According to the Reuters report, employees who are not chosen for jobs should know within weeks, Chief Executive Michael Wirth said in an interview. He did not discuss how cuts would be decided nor how many employees were asked to reapply for positions.
The company took a $1 billion charge to earnings earlier this year to cover severance pay for employees affected by the restructuring. Workers not chosen for new assignments would lose their jobs.
Chevron recently expanded its 45,000-person workforce by acquiring smaller oil and gas producer Noble Energy, which has about 2,200 workers. That $4.1 billion all-stock deal closed this week.
In Houston, about 700 employees will lose jobs starting Oct. 23, according to a notice Chevron sent to the state of Texas. Employees will receive enhanced severance benefits and two-months to leave the company, the letter said. Most of the people not chosen for new posts will depart by the end of the year, a spokeswoman said.
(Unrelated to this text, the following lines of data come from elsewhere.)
-- ==== Sys2Proof/Laws/Text.lean ====
section
/-! SUPPORT. Hex digits, and splitting at '/', taken apart once. -/

namespace Sys2Proof.Machine

/-- The digit written for a value reads back as it. -/
theorem hexdigit_hexchar (d : Nat) (h : d < 16) : hexdigit (hexchar d) = some d := by
  interval_cases d <;> decide

/-- No hex digit is a '/'. -/
theorem hexchar_ne_slash (d : Nat) (h : d < 16) : hexchar d ≠ slash := by
  interval_cases d <;> decide

/-- Every byte of a written number is the digit of some value. -/
theorem mem_hexDigits (n v : Nat) (c : Byte) (h : c ∈ hexDigits n v) :
    ∃ d < 16, c = hexchar d := by
  induction n generalizing v with
  | zero => simp [hexDigits] at h
  | succ n ih =>
    rw [hexDigits] at h
    split at h
    · rename_i hv; exact ⟨v, hv, by simpa using h⟩
    · rcases List.mem_append.mp h with h | h
      · exact ih _ h
      · exact ⟨v % 16, by omega, by simpa using h⟩

/-- A text without '/' is one segment. -/
theorem splitSlash_of_notMem (x : ByteString) (h : slash ∉ x) : splitSlash x = [x] := by
  induction x with
  | nil => rfl
  | cons c cs ih =>
    rw [List.mem_cons, not_or] at h
    rw [splitSlash, if_neg (Ne.symm h.1), ih h.2]

/-- The first segment ends at the first '/'. -/
theorem splitSlash_append (a r : ByteString) (h : slash ∉ a) :
    splitSlash (a ++ slash :: r) = a :: splitSlash r := by
  induction a with
  | nil => simp [splitSlash]
  | cons c cs ih =>
    rw [List.mem_cons, not_or] at h
    rw [List.cons_append, splitSlash, if_neg (Ne.symm h.1), ih h.2]

/-- There is always a segment. -/
theorem splitSlash_ne_nil (x : ByteString) : splitSlash x ≠ [] := by
  cases x with
  | nil => simp [splitSlash]
  | cons c cs =>
    rw [splitSlash]
    split
    · simp
    · split <;> simp

/-- No segment holds a '/'. -/
theorem notMem_of_mem_splitSlash (x seg : ByteString) (h : seg ∈ splitSlash x) : slash ∉ seg := by
  induction x generalizing seg with
  | nil => simp only [splitSlash, List.mem_singleton] at h; simp [h]
  | cons c cs ih =>
    rw [splitSlash] at h
    split at h
    · rcases List.mem_cons.mp h with rfl | h
      · simp
      · exact ih seg h
    · rename_i hc
      split at h
      · rw [List.mem_singleton] at h; simpa [h] using Ne.symm hc
      · rename_i s0 ss hs
        rcases List.mem_cons.mp h with rfl | h
        · rw [List.mem_cons, not_or]
          exact ⟨Ne.symm hc, ih s0 (by simp [hs])⟩
        · exact ih seg (by simp [hs, h])

/-- The segments joined by '/' are the text. -/
theorem intercalate_splitSlash (x : ByteString) : [slash].intercalate (splitSlash x) = x := by
  induction x with
  | nil => rfl
  | cons c cs ih =>
    rw [splitSlash]
    split
    · rename_i hc
      cases hs : splitSlash cs with
      | nil => exact absurd hs (splitSlash_ne_nil cs)
      | cons s0 ss => rw [hs] at ih; rw [List.intercalate_cons_cons, ih, hc]; rfl
    · split
      · rename_i hs; exact absurd hs (splitSlash_ne_nil cs)
      · rename_i s0 ss hs
        rw [hs] at ih
        cases ss with
        | nil => simp [List.intercalate] at ih ⊢; exact ih
        | cons s1 ss => rw [List.intercalate_cons_cons] at ih ⊢; rw [← ih]; rfl

/-- Three segments: two separators and no other. -/
theorem splitSlash_eq_three (x a b f : ByteString) :
    splitSlash x = [a, b, f] ↔
      x = a ++ slash :: (b ++ slash :: f) ∧ slash ∉ a ∧ slash ∉ b ∧ slash ∉ f := by
  constructor
  · intro h
    refine ⟨?_, ?_, ?_, ?_⟩
    · have := intercalate_splitSlash x
      rw [h] at this
      rw [← this]
      simp [List.intercalate]
    all_goals exact notMem_of_mem_splitSlash x _ (by simp [h])
  · rintro ⟨rfl, ha, hb, hf⟩
    rw [splitSlash_append _ _ ha, splitSlash_append _ _ hb, splitSlash_of_notMem _ hf]

end Sys2Proof.Machine
end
Decisions about Noble employees are likely in several weeks, Wirth said. Reductions are more likely where the two companies overlap, such as west Texas shale and administrative areas, Wirth said.
“Some areas like the Middle East or like Colorado where we don’t have much of an operating footprint, it’s unlikely there’s significant changes there in the near term,” Wirth said. “We’re working through the details on that.”
Royal Dutch Shell Plc last month said it plans to cut up to 9,000 jobs, or over 10% of its workforce. BP Plc this year also announced plans to cut around 10,000 jobs, as the two shift from oil and gas to lower-carbon energy sources, the Reuters report stated.
Meanwhile, ExxonMobil also recently announced plans to reduce staffing levels across a number of its European affiliates as part of an extensive global review outlined during the company’s second quarter earnings call.